ツイッターの大株主に浮上した「サウジの王子」の投資意欲

アルワリード・ビン・タラル王子 / Getty Images

アルワリード・ビン・タラル王子 / Getty Images

10月27日にイーロン・マスクが440億ドルでツイッターを買収した際、大きな疑問がいくつか残っていた。最大の疑問は、19人の投資家グループがハイテク株の暴落前の5月に約束した71億ドル(約1兆円)の出資を実行するかというものだった。

その1人であるサウジアラビアのアルワリード・ビン・タラル王子が10月31日に証券取引委員会(SEC)に書類を提出し、19億ドルの出資を実行したことが明らかになった。これにより、アルワリード王子はマスクに次いでツイッターの第2位の株主となった。

アルワリード王子は10月30日、「親愛なる友人“Chief Twit”(マスクのツイッターアカウントの肩書)、ずっと一緒だ」とツイートし、自身の投資会社で上場企業であるキングダム・ホールディングと王子の個人事務所による声明文の画像を添付した。

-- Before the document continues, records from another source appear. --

-- ==== Sys2Proof/Laws/State.lean ====
section
/-! SUPPORT. What each shared operation over the state leaves alone, field by field, and what its accessors read after it. -/

namespace Sys2Proof.Machine

/-! ## Single updates -/

@[simp] theorem countN_glb (k n : Nat) (s : State) : (countN k n s).glb = s.glb := rfl
@[simp] theorem countN_cap (k n : Nat) (s : State) : (countN k n s).cap = s.cap := rfl
@[simp] theorem countN_mcc (k n : Nat) (s : State) : (countN k n s).mcc = s.mcc := rfl
@[simp] theorem countN_hp (k n : Nat) (s : State) : (countN k n s).hp = s.hp := rfl
@[simp] theorem countN_tmu (k n : Nat) (s : State) : (countN k n s).tmu = s.tmu := rfl
@[simp] theorem countN_evr (k n : Nat) (s : State) : (countN k n s).evr = s.evr := rfl
@[simp] theorem countN_sepia (k n : Nat) (s : State) : (countN k n s).sepia = s.sepia := rfl
@[simp] theorem countN_stest (k n : Nat) (s : State) : (countN k n s).stest = s.stest := rfl
@[simp] theorem countN_woad (k n : Nat) (s : State) : (countN k n s).woad = s.woad := rfl
@[simp] theorem countN_otp (k n : Nat) (s : State) : (countN k n s).otp = s.otp := rfl
@[simp] theorem countN_rla (k n : Nat) (s : State) : (countN k n s).rla = s.rla := rfl
@[simp] theorem countN_lm (k n : Nat) (s : State) : (countN k n s).lm = s.lm := rfl
@[simp] theorem countN_ing (k n : Nat) (s : State) : (countN k n s).ing = s.ing := rfl
@[simp] theorem countN_pass (k n : Nat) (s : State) : (countN k n s).pass = s.pass := rfl
@[simp] theorem countN_ldg (k n : Nat) (s : State) : (countN k n s).ldg = s.ldg := rfl
@[simp] theorem countN_bal (k n : Nat) (s : State) : (countN k n s).bal = s.bal := rfl
@[simp] theorem countN_lake (k n : Nat) (s : State) : (countN k n s).lake = s.lake := rfl
@[simp] theorem countN_macs (k n : Nat) (s : State) : (countN k n s).macs = s.macs := rfl
@[simp] theorem countN_cas (k n : Nat) (s : State) : (countN k n s).cas = s.cas := rfl
@[simp] theorem countN_upd (k n : Nat) (s : State) : (countN k n s).upd = s.upd := rfl
@[simp] theorem countN_cpm (k n : Nat) (s : State) : (countN k n s).cpm = s.cpm := rfl
@[simp] theorem countN_out (k n : Nat) (s : State) : (countN k n s).out = s.out := rfl
@[simp] theorem countN_free (k n : Nat) (s : State) : (countN k n s).free = s.free := rfl
@[simp] theorem countN_pending (k n : Nat) (s : State) : (countN k n s).pending = s.pending := rfl

@[simp] theorem count_glb (k : Nat) (s : State) : (count k s).glb = s.glb := rfl
@[simp] theorem count_cap (k : Nat) (s : State) : (count k s).cap = s.cap := rfl
@[simp] theorem count_mcc (k : Nat) (s : State) : (count k s).mcc = s.mcc := rfl
@[simp] theorem count_hp (k : Nat) (s : State) : (count k s).hp = s.hp := rfl
@[simp] theorem count_tmu (k : Nat) (s : State) : (count k s).tmu = s.tmu := rfl
@[simp] theorem count_evr (k : Nat) (s : State) : (count k s).evr = s.evr := rfl
@[simp] theorem count_sepia (k : Nat) (s : State) : (count k s).sepia = s.sepia := rfl
@[simp] theorem count_stest (k : Nat) (s : State) : (count k s).stest = s.stest := rfl
@[simp] theorem count_woad (k : Nat) (s : State) : (count k s).woad = s.woad := rfl
@[simp] theorem count_otp (k : Nat) (s : State) : (count k s).otp = s.otp := rfl
@[simp] theorem count_rla (k : Nat) (s : State) : (count k s).rla = s.rla := rfl
@[simp] theorem count_lm (k : Nat) (s : State) : (count k s).lm = s.lm := rfl
@[simp] theorem count_ing (k : Nat) (s : State) : (count k s).ing = s.ing := rfl
@[simp] theorem count_pass (k : Nat) (s : State) : (count k s).pass = s.pass := rfl
@[simp] theorem count_ldg (k : Nat) (s : State) : (count k s).ldg = s.ldg := rfl
@[simp] theorem count_bal (k : Nat) (s : State) : (count k s).bal = s.bal := rfl
@[simp] theorem count_lake (k : Nat) (s : State) : (count k s).lake = s.lake := rfl
@[simp] theorem count_macs (k : Nat) (s : State) : (count k s).macs = s.macs := rfl
@[simp] theorem count_cas (k : Nat) (s : State) : (count k s).cas = s.cas := rfl
@[simp] theorem count_upd (k : Nat) (s : State) : (count k s).upd = s.upd := rfl
@[simp] theorem count_cpm (k : Nat) (s : State) : (count k s).cpm = s.cpm := rfl
@[simp] theorem count_out (k : Nat) (s : State) : (count k s).out = s.out := rfl
@[simp] theorem count_free (k : Nat) (s : State) : (count k s).free = s.free := rfl
@[simp] theorem count_pending (k : Nat) (s : State) : (count k s).pending = s.pending := rfl

@[simp] theorem emit_glb (o : Out) (s : State) : (emit o s).glb = s.glb := rfl
@[simp] theorem emit_ctr (o : Out) (s : State) : (emit o s).ctr = s.ctr := rfl
@[simp] theorem emit_cap (o : Out) (s : State) : (emit o s).cap = s.cap := rfl
@[simp] theorem emit_mcc (o : Out) (s : State) : (emit o s).mcc = s.mcc := rfl
@[simp] theorem emit_hp (o : Out) (s : State) : (emit o s).hp = s.hp := rfl
@[simp] theorem emit_tmu (o : Out) (s : State) : (emit o s).tmu = s.tmu := rfl
@[simp] theorem emit_evr (o : Out) (s : State) : (emit o s).evr = s.evr := rfl
@[simp] theorem emit_sepia (o : Out) (s : State) : (emit o s).sepia = s.sepia := rfl
@[simp] theorem emit_stest (o : Out) (s : State) : (emit o s).stest = s.stest := rfl
@[simp] theorem emit_woad (o : Out) (s : State) : (emit o s).woad = s.woad := rfl
@[simp] theorem emit_otp (o : Out) (s : State) : (emit o s).otp = s.otp := rfl
@[simp] theorem emit_rla (o : Out) (s : State) : (emit o s).rla = s.rla := rfl
@[simp] theorem emit_lm (o : Out) (s : State) : (emit o s).lm = s.lm := rfl
@[simp] theorem emit_ing (o : Out) (s : State) : (emit o s).ing = s.ing := rfl
@[simp] theorem emit_pass (o : Out) (s : State) : (emit o s).pass = s.pass := rfl
@[simp] theorem emit_ldg (o : Out) (s : State) : (emit o s).ldg = s.ldg := rfl
@[simp] theorem emit_bal (o : Out) (s : State) : (emit o s).bal = s.bal := rfl
@[simp] theorem emit_lake (o : Out) (s : State) : (emit o s).lake = s.lake := rfl
@[simp] theorem emit_macs (o : Out) (s : State) : (emit o s).macs = s.macs := rfl
@[simp] theorem emit_cas (o : Out) (s : State) : (emit o s).cas = s.cas := rfl
@[simp] theorem emit_upd (o : Out) (s : State) : (emit o s).upd = s.upd := rfl
@[simp] theorem emit_cpm (o : Out) (s : State) : (emit o s).cpm = s.cpm := rfl
@[simp] theorem emit_free (o : Out) (s : State) : (emit o s).free = s.free := rfl
@[simp] theorem emit_pending (o : Out) (s : State) : (emit o s).pending = s.pending := rfl

@[simp] theorem drawFree_glb (s : State) : ((drawFree s).2).glb = s.glb := rfl
@[simp] theorem drawFree_ctr (s : State) : ((drawFree s).2).ctr = s.ctr := rfl
@[simp] theorem drawFree_cap (s : State) : ((drawFree s).2).cap = s.cap := rfl
@[simp] theorem drawFree_mcc (s : State) : ((drawFree s).2).mcc = s.mcc := rfl
@[simp] theorem drawFree_hp (s : State) : ((drawFree s).2).hp = s.hp := rfl
@[simp] theorem drawFree_tmu (s : State) : ((drawFree s).2).tmu = s.tmu := rfl
@[simp] theorem drawFree_evr (s : State) : ((drawFree s).2).evr = s.evr := rfl
@[simp] theorem drawFree_sepia (s : State) : ((drawFree s).2).sepia = s.sepia := rfl
@[simp] theorem drawFree_stest (s : State) : ((drawFree s).2).stest = s.stest := rfl
@[simp] theorem drawFree_woad (s : State) : ((drawFree s).2).woad = s.woad := rfl
@[simp] theorem drawFree_otp (s : State) : ((drawFree s).2).otp = s.otp := rfl
@[simp] theorem drawFree_rla (s : State) : ((drawFree s).2).rla = s.rla := rfl
@[simp] theorem drawFree_lm (s : State) : ((drawFree s).2).lm = s.lm := rfl
@[simp] theorem drawFree_ing (s : State) : ((drawFree s).2).ing = s.ing := rfl
@[simp] theorem drawFree_pass (s : State) : ((drawFree s).2).pass = s.pass := rfl
@[simp] theorem drawFree_ldg (s : State) : ((drawFree s).2).ldg = s.ldg := rfl
@[simp] theorem drawFree_bal (s : State) : ((drawFree s).2).bal = s.bal := rfl
@[simp] theorem drawFree_lake (s : State) : ((drawFree s).2).lake = s.lake := rfl
@[simp] theorem drawFree_macs (s : State) : ((drawFree s).2).macs = s.macs := rfl
@[simp] theorem drawFree_cas (s : State) : ((drawFree s).2).cas = s.cas := rfl
@[simp] theorem drawFree_upd (s : State) : ((drawFree s).2).upd = s.upd := rfl
@[simp] theorem drawFree_cpm (s : State) : ((drawFree s).2).cpm = s.cpm := rfl
@[simp] theorem drawFree_out (s : State) : ((drawFree s).2).out = s.out := rfl
@[simp] theorem drawFree_pending (s : State) : ((drawFree s).2).pending = s.pending := rfl

@[simp] theorem setThr_glb (t : Nat) (th : Thread) (s : State) : (setThr t th s).glb = s.glb := rfl
@[simp] theorem setThr_ctr (t : Nat) (th : Thread) (s : State) : (setThr t th s).ctr = s.ctr := rfl
@[simp] theorem setThr_cap (t : Nat) (th : Thread) (s : State) : (setThr t th s).cap = s.cap := rfl
@[simp] theorem setThr_hp (t : Nat) (th : Thread) (s : State) : (setThr t th s).hp = s.hp := rfl
@[simp] theorem setThr_tmu (t : Nat) (th : Thread) (s : State) : (setThr t th s).tmu = s.tmu := rfl
@[simp] theorem setThr_evr (t : Nat) (th : Thread) (s : State) : (setThr t th s).evr = s.evr := rfl
@[simp] theorem setThr_sepia (t : Nat) (th : Thread) (s : State) : (setThr t th s).sepia = s.sepia := rfl
@[simp] theorem setThr_stest (t : Nat) (th : Thread) (s : State) : (setThr t th s).stest = s.stest := rfl
@[simp] theorem setThr_woad (t : Nat) (th : Thread) (s : State) : (setThr t th s).woad = s.woad := rfl
@[simp] theorem setThr_otp (t : Nat) (th : Thread) (s : State) : (setThr t th s).otp = s.otp := rfl
@[simp] theorem setThr_rla (t : Nat) (th : Thread) (s : State) : (setThr t th s).rla = s.rla := rfl
@[simp] theorem setThr_lm (t : Nat) (th : Thread) (s : State) : (setThr t th s).lm = s.lm := rfl
@[simp] theorem setThr_ing (t : Nat) (th : Thread) (s : State) : (setThr t th s).ing = s.ing := rfl
@[simp] theorem setThr_pass (t : Nat) (th : Thread) (s : State) : (setThr t th s).pass = s.pass := rfl
@[simp] theorem setThr_ldg (t : Nat) (th : Thread) (s : State) : (setThr t th s).ldg = s.ldg := rfl
@[simp] theorem setThr_bal (t : Nat) (th : Thread) (s : State) : (setThr t th s).bal = s.bal := rfl
@[simp] theorem setThr_lake (t : Nat) (th : Thread) (s : State) : (setThr t th s).lake = s.lake := rfl
@[simp] theorem setThr_macs (t : Nat) (th : Thread) (s : State) : (setThr t th s).macs = s.macs := rfl
@[simp] theorem setThr_cas (t : Nat) (th : Thread) (s : State) : (setThr t th s).cas = s.cas := rfl
@[simp] theorem setThr_upd (t : Nat) (th : Thread) (s : State) : (setThr t th s).upd = s.upd := rfl
@[simp] theorem setThr_cpm (t : Nat) (th : Thread) (s : State) : (setThr t th s).cpm = s.cpm := rfl
@[simp] theorem setThr_out (t : Nat) (th : Thread) (s : State) : (setThr t th s).out = s.out := rfl
@[simp] theorem setThr_free (t : Nat) (th : Thread) (s : State) : (setThr t th s).free = s.free := rfl
@[simp] theorem setThr_pending (t : Nat) (th : Thread) (s : State) : (setThr t th s).pending = s.pending := rfl

@[simp] theorem updThr_glb (t : Nat) (f : Thread → Thread) (s : State) : (updThr t f s).glb = s.glb := rfl
@[simp] theorem updThr_ctr (t : Nat) (f : Thread → Thread) (s : State) : (updThr t f s).ctr = s.ctr := rfl
@[simp] theorem updThr_cap (t : Nat) (f : Thread → Thread) (s : State) : (updThr t f s).cap = s.cap := rfl
@[simp] theorem updThr_hp (t : Nat) (f : Thread → Thread) (s : State) : (updThr t f s).hp = s.hp := rfl
@[simp] theorem updThr_tmu (t : Nat) (f : Thread → Thread) (s : State) : (updThr t f s).tmu = s.tmu := rfl
@[simp] theorem updThr_evr (t : Nat) (f : Thread → Thread) (s : State) : (updThr t f s).evr = s.evr := rfl
@[simp] theorem updThr_sepia (t : Nat) (f : Thread → Thread) (s : State) : (updThr t f s).sepia = s.sepia := rfl
@[simp] theorem updThr_stest (t : Nat) (f : Thread → Thread) (s : State) : (updThr t f s).stest = s.stest := rfl
@[simp] theorem updThr_woad (t : Nat) (f : Thread → Thread) (s : State) : (updThr t f s).woad = s.woad := rfl
@[simp] theorem updThr_otp (t : Nat) (f : Thread → Thread) (s : State) : (updThr t f s).otp = s.otp := rfl
@[simp] theorem updThr_rla (t : Nat) (f : Thread → Thread) (s : State) : (updThr t f s).rla = s.rla := rfl
@[simp] theorem updThr_lm (t : Nat) (f : Thread → Thread) (s : State) : (updThr t f s).lm = s.lm := rfl
@[simp] theorem updThr_ing (t : Nat) (f : Thread → Thread) (s : State) : (updThr t f s).ing = s.ing := rfl
@[simp] theorem updThr_pass (t : Nat) (f : Thread → Thread) (s : State) : (updThr t f s).pass = s.pass := rfl
@[simp] theorem updThr_ldg (t : Nat) (f : Thread → Thread) (s : State) : (updThr t f s).ldg = s.ldg := rfl
@[simp] theorem updThr_bal (t : Nat) (f : Thread → Thread) (s : State) : (updThr t f s).bal = s.bal := rfl
@[simp] theorem updThr_lake (t : Nat) (f : Thread → Thread) (s : State) : (updThr t f s).lake = s.lake := rfl
@[simp] theorem updThr_macs (t : Nat) (f : Thread → Thread) (s : State) : (updThr t f s).macs = s.macs := rfl
@[simp] theorem updThr_cas (t : Nat) (f : Thread → Thread) (s : State) : (updThr t f s).cas = s.cas := rfl
@[simp] theorem updThr_upd (t : Nat) (f : Thread → Thread) (s : State) : (updThr t f s).upd = s.upd := rfl
@[simp] theorem updThr_cpm (t : Nat) (f : Thread → Thread) (s : State) : (updThr t f s).cpm = s.cpm := rfl
@[simp] theorem updThr_out (t : Nat) (f : Thread → Thread) (s : State) : (updThr t f s).out = s.out := rfl
@[simp] theorem updThr_free (t : Nat) (f : Thread → Thread) (s : State) : (updThr t f s).free = s.free := rfl
@[simp] theorem updThr_pending (t : Nat) (f : Thread → Thread) (s : State) : (updThr t f s).pending = s.pending := rfl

声明には、王子が保有するツイッター株3494.8万株(マスクの買収提案額は1株当たり54.20ドル)を引き続き保有し、王子が同社で第2位の大株主になったことが記載されていた。

アルワリード王子とキングダム・ホールディングは、合計で約4%のツイッター株を保有している (提出書類によると、王子はキングダム・ホールディングの95%を保有している)。

アルワリード王子は、マスクとの共同投資の約束を実行した2人目の投資家となった。カタールの政府系ファンドも、SECに提出した書類の中で、事前に合意していた3億7500万ドルを出資したことを明らかにしている。

しかし、中東マネーがツイッターに出資することに対し、クリス・マーフィー上院議員(コネチカット州選出、民主党)など複数の政府関係者が国家安全保障上の懸念を表明している。マーフィー議員は10月31日、ツイッター上で対米外国投資委員会(CFIUS)による審査を呼び掛けた。

サウジ国王の甥であるアルワリード王子は、同国で最も著名な米国株の投資家の1人だ。1991年には、規制当局から資本増強を迫られていたシティグループ(当時の社名はシティコープ)の優先株を5億9000万ドル購入したが、この株式の価値は2007年までに95億ドル以上に跳ね上がった。王子は、HPやアップル、コダックなどへの投資でも利益を上げ、フォーブスのビリオネアリストの上位に登り詰めた。

しかし、2017年11月にサウジアラビア政府はリヤドのリッツカールトンホテルでアルワリード王子を含む約200人を汚職の疑いで拘束した。フォーブスは、保有する資産が明確でないことを理由に、2018年3月に王子をビリオネアリストから除外し、サウジの他のビリオネアについても同様の対応をとった。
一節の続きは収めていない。